I was at work in my Chester office at around 2 p.m. on Tuesday, June 27, 2006, when I got a call from my sister who was with the hospice nurse at my mother’s bedside at her condo in Manalapan.

I had visited the day before and my mother was barely conscious and speaking very little other than to periodically twist her now emaciated body and scream out in pain from the cancer with a voice calling for help that I had never heard before.

It was a warm, sunny day with a high temperature of 79 degrees. My sister said the end was likely to come very soon and that I should hurry. I jumped in the car and drove to the condo an hour away.

I was too late. I saw her where I had seen her the day before, in a supine position in the hospital bed we had borrowed to make her last days less uncomfortable. She had never been a big woman but the cancer forced her to lose a lot of weight.

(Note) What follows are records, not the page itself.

-- ==== Sys2Proof/Tests/Slice0.lean ====
section
/-!
SUPPORT. The model's own tests. Expected results are those of spec/95_test_vectors.md (V<n>, E<n>, P<n>) or of the encoding
column of spec/30_encoding.md R74; after them, for every statement with hypotheses, a witness that meets them all.
-/

namespace Sys2Proof.Tests

open Sys2Proof.Machine

/-- Memory with some cells written. -/
def cells (l : List (Address × Byte)) : Memory :=
  l.foldl (fun m c => m.write c.1 c.2) []

/-- The state of the single-step vectors: reset, the instruction's bytes at 0x8000, further cells, the pc at 0x8000. -/
def at8000 (bytes : List Byte) (l : List (Address × Byte)) : State :=
  { State.reset with pc := 0x8000, mem := (cells l).writeBytes 0x8000 bytes }

/-- The next state, where there is one. -/
def nextOf : Answer → Option State
  | .next s => some s
  | .fault _ => none
  | .refused _ => none

/-- The refusal, where there is one. -/
def refusalOf : Answer → Option Refusal
  | .refused r => some r
  | .next _ => none
  | .fault _ => none

/-- A, P and the pc of a state. -/
def apPc (s : State) : Byte × Byte × Address := (s.a, s.p, s.pc)

/-- X, P and the pc of a state. -/
def xpPc (s : State) : Byte × Byte × Address := (s.x, s.p, s.pc)

/-! ### Well-formedness: an ill-formed term for each check -/

/-- R123: LDA has no ZeroPage,Y row. -/
theorem test_row_lda_zeroPageY_refused : Row.wellFormed ⟨0xB7, some .lda, .zeroPageY, 2⟩ = false := by decide

/-- R172: an LDA row with NoneAddressing is malformed. -/
theorem test_row_lda_none_refused : Row.wellFormed ⟨0xA9, some .lda, .noneAddressing, 1⟩ = false := by decide

/-- R139: STA has no Immediate form. -/
theorem test_row_sta_immediate_refused : Row.wellFormed ⟨0x89, some .sta, .immediate, 2⟩ = false := by decide

/-- R123: TAX carries NoneAddressing. -/
theorem test_row_tax_immediate_refused : Row.wellFormed ⟨0xAA, some .tax, .immediate, 2⟩ = false := by decide

/-- R73: Absolute has length 3. -/
theorem test_row_wrong_length_refused : Row.wellFormed ⟨0xAD, some .lda, .absolute, 2⟩ = false := by decide

/-- R77: a row without handler is malformed. -/
theorem test_row_without_handler_refused : Row.wellFormed ⟨0xEA, none, .noneAddressing, 1⟩ = false := by decide

/-- R75: an opcode byte has one row. -/
theorem test_table_double_opcode_refused :
    tableWellFormed [⟨0xAA, some .tax, .noneAddressing, 1⟩, ⟨0xAA, some .inx, .noneAddressing, 1⟩] = false := by decide

/-- R79: every instruction is well formed; the operand plays no part. -/
theorem test_instr_wellFormed : (Instr.staIndirectY 0xFF).wellFormed = true := by decide

/-! ### Decoding: for each constructor a word written out from the encoding column of R74 -/

theorem test_decode_ldaImmediate : decode [0b10101001, 0b01000010] = .ok (.ldaImmediate 0x42, []) := by decide

theorem test_decode_ldaZeroPage : decode [0b10100101, 0b01000010] = .ok (.ldaZeroPage 0x42, []) := by decide

theorem test_decode_ldaZeroPageX : decode [0b10110101, 0b01000010] = .ok (.ldaZeroPageX 0x42, []) := by decide

theorem test_decode_ldaAbsolute : decode [0b10101101, 0b00110100, 0b00010010] = .ok (.ldaAbsolute 0x1234, []) := by decide

theorem test_decode_ldaAbsoluteX : decode [0b10111101, 0b00110100, 0b00010010] = .ok (.ldaAbsoluteX 0x1234, []) := by decide

theorem test_decode_ldaAbsoluteY : decode [0b10111001, 0b00110100, 0b00010010] = .ok (.ldaAbsoluteY 0x1234, []) := by decide

theorem test_decode_ldaIndirectX : decode [0b10100001, 0b01000010] = .ok (.ldaIndirectX 0x42, []) := by decide

theorem test_decode_ldaIndirectY : decode [0b10110001, 0b01000010] = .ok (.ldaIndirectY 0x42, []) := by decide

theorem test_decode_staZeroPage : decode [0b10000101, 0b01000010] = .ok (.staZeroPage 0x42, []) := by decide

theorem test_decode_staZeroPageX : decode [0b10010101, 0b01000010] = .ok (.staZeroPageX 0x42, []) := by decide

theorem test_decode_staAbsolute : decode [0b10001101, 0b00110100, 0b00010010] = .ok (.staAbsolute 0x1234, []) := by decide

theorem test_decode_staAbsoluteX : decode [0b10011101, 0b00110100, 0b00010010] = .ok (.staAbsoluteX 0x1234, []) := by decide

theorem test_decode_staAbsoluteY : decode [0b10011001, 0b00110100, 0b00010010] = .ok (.staAbsoluteY 0x1234, []) := by decide

theorem test_decode_staIndirectX : decode [0b10000001, 0b01000010] = .ok (.staIndirectX 0x42, []) := by decide

theorem test_decode_staIndirectY : decode [0b10010001, 0b01000010] = .ok (.staIndirectY 0x42, []) := by decide

theorem test_decode_tax : decode [0b10101010, 0x77] = .ok (.tax, [0x77]) := by decide

theorem test_decode_inx : decode [0b11101000, 0x77] = .ok (.inx, [0x77]) := by decide

theorem test_decode_brk : decode [0b00000000, 0x77] = .ok (.brk, [0x77]) := by decide

/-- V110: 0xEA is illegal, not a no-operation. -/
theorem test_decode_illegal : decode [0xEA, 0x00] = .error (.unrecognizedOpcode 0xEA) := by decide

/-- A word as spec/opcode_table.json numbers it: AD 34 12. -/
theorem test_decodeTableWord : decodeTableWord 24 0x1234AD = some (.ldaAbsolute 0x1234) := by decide

/-- With the operand bytes' bits not given they are zero. -/
theorem test_decodeTableWord_short : decodeTableWord 8 0xFFA9 = some (.ldaImmediate 0x00) := by decide

/-- A placed word is what the next step runs: LDA #$80. -/
theorem test_withFetchWord :
    (nextOf (step (State.reset.withFetchWord 16 0x80A9))).map apPc = some (0x80, 0x80, 0x0002) := by decide

/-! ### Flags, memory, resolver -/

/-- V9: the reserved bits are kept. -/
theorem test_setZN_keeps_reserved : setZN 0xFF 0x01 = 0x7D := by decide

/-- V7: N is cleared, not left. -/
theorem test_setZN_clears_n : setZN 0x80 0x00 = 0x02 := by decide

/-- V22: the second byte wraps to 0x0000. -/
theorem test_read16_wraps : (cells [(0xFFFF, 0x34), (0x0000, 0x12)]).read16 0xFFFF = 0x1234 := by decide

/-- V23: the same for the store; the list is in canonical form. -/
theorem test_write16_wraps : Memory.write16 [] 0xFFFF 0xABCD = [(0x0000, 0xAB), (0xFFFF, 0xCD)] := by decide

/-- Writing what an unlisted cell reads as removes the entry. -/
theorem test_write_zero_removes : (cells [(0x0010, 0x55)]).write 0x0010 0x00 = [] := by decide

/-- V38: ZeroPage,Y, which no opcode reaches. -/
theorem test_ea_zeroPageY :
    effectiveAddress .zeroPageY { at8000 [0xF0] [] with y := 0x20 } = some 0x0010 := by decide

/-- V48: the pointer at 0xFF has its high byte at 0x0000, not 0x0100. -/
theorem test_ea_indirectX_wraps :
    effectiveAddress .indirectX { at8000 [0xFC] [(0x00FF, 0x00), (0x0000, 0x03), (0x0100, 0x77)] with x := 0x03 }
      = some 0x0300 := by decide

/-- V52: the sum with Y wraps modulo 65536. -/
theorem test_ea_indirectY_wraps :
    effectiveAddress .indirectY { at8000 [0x10] [(0x0010, 0xFF), (0x0011, 0xFF)] with y := 0x02 } = some 0x0001 := by
  decide

/-- V53 -/
theorem test_ea_none : effectiveAddress .noneAddressing (at8000 [] []) = none := by decide

/-! ### Single steps -/

/-- V61 -/
theorem test_lda_imm_zero :
    (nextOf (step { at8000 [0xA9, 0x00] [] with a := 0xEE, p := 0x80 })).map apPc = some (0x00, 0x02, 0x8002) := by decide

/-- V62 -/
theorem test_lda_imm_negative :
    (nextOf (step { at8000 [0xA9, 0xFF] [] with p := 0x02 })).map apPc = some (0xFF, 0x80, 0x8002) := by decide

/-- V63 -/
theorem test_lda_zp :
    (nextOf (step (at8000 [0xA5, 0x10] [(0x0010, 0x55)]))).map apPc = some (0x55, 0x00, 0x8002) := by decide

/-- V64 -/
theorem test_lda_zpx :
    (nextOf (step { at8000 [0xB5, 0x10] [(0x0014, 0x9C)] with x := 0x04 })).map apPc = some (0x9C, 0x80, 0x8002) := by decide

/-- V65 -/
theorem test_lda_zpx_wraps :
    (nextOf (step { at8000 [0xB5, 0xFF] [(0x0001, 0x7E), (0x0101, 0x33)] with x := 0x02 })).map apPc = some (0x7E, 0x00, 0x8002) := by decide

/-- V67 -/
theorem test_lda_abs_own_opcode :
    (nextOf (step (at8000 [0xAD, 0x00, 0x80] []))).map apPc = some (0xAD, 0x80, 0x8003) := by decide

/-- V66 -/
theorem test_lda_abs_zero :
    (nextOf (step { at8000 [0xAD, 0x00, 0x02] [] with a := 0x11 })).map apPc = some (0x00, 0x02, 0x8003) := by decide

/-- V68 -/
theorem test_lda_absx :
    (nextOf (step { at8000 [0xBD, 0xF0, 0x12] [(0x1310, 0x7F)] with x := 0x20 })).map apPc = some (0x7F, 0x00, 0x8003) := by decide

/-- V69 -/
theorem test_lda_absx_wraps :
    (nextOf (step { at8000 [0xBD, 0xFF, 0xFF] [(0x0000, 0x80)] with x := 0x01 })).map apPc = some (0x80, 0x80, 0x8003) := by decide

/-- V70 -/
theorem test_lda_absy :
    (nextOf (step (at8000 [0xB9, 0x08, 0x21] [(0x2108, 0x01)]))).map apPc = some (0x01, 0x00, 0x8003) := by decide

/-- V71 -/
theorem test_lda_indx :
    (nextOf (step { at8000 [0xA1, 0x20] [(0x0024, 0x74), (0x0025, 0x20), (0x2074, 0xEE)] with x := 0x04 })).map apPc = some (0xEE, 0x80, 0x8002) := by decide

/-- V72 -/
theorem test_lda_indy_wraps :
    (nextOf (step (at8000 [0xB1, 0xFF] [(0x00FF, 0x00), (0x0000, 0x03), (0x0300, 0x99)]))).map apPc = some (0x99, 0x80, 0x8002) := by decide

/-- V73 -/
theorem test_sta_zp :
    (nextOf (step { at8000 [0x85, 0x10] [] with a := 0xC0, p := 0x80 })).map (fun s => (s.mem.read 0x0010, s.p, s.pc)) = some (0xC0, 0x80, 0x8002) := by decide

I touched her cool, clammy, lifeless 92-year-old skin and saw her contorted face as if she was calling out to somebody that she wasn’t ready. I kissed her on the cheek and had a vision that as she died, her soul was a cloud of vapor that passed from her mouth to be dispersed in the air, ultimately resettling around the world.

A few weeks earlier, she had been diagnosed with cancer that had metastasized to her brain. Under the circumstances, she wasn’t doing very badly, other than fairly mild headaches. Until the doctor suggested she begin chemo and her three children, grasping for any straw to prolong their mother’s life, agreed.

Less than two weeks after the start of the chemo, she was in a coma and her body was preparing to die.

My mother lived her last days largely with the hospice worker. I wonder if she would have gotten better care and understanding from an end-of-life doula. A doula is a nonmedical professional trained to care for a terminally ill person’s physical, emotional, and spiritual needs during the death process. They are also known euphemistically as “end-of-life coach,” “soul midwife,” “death midwife,” or “transition guide.”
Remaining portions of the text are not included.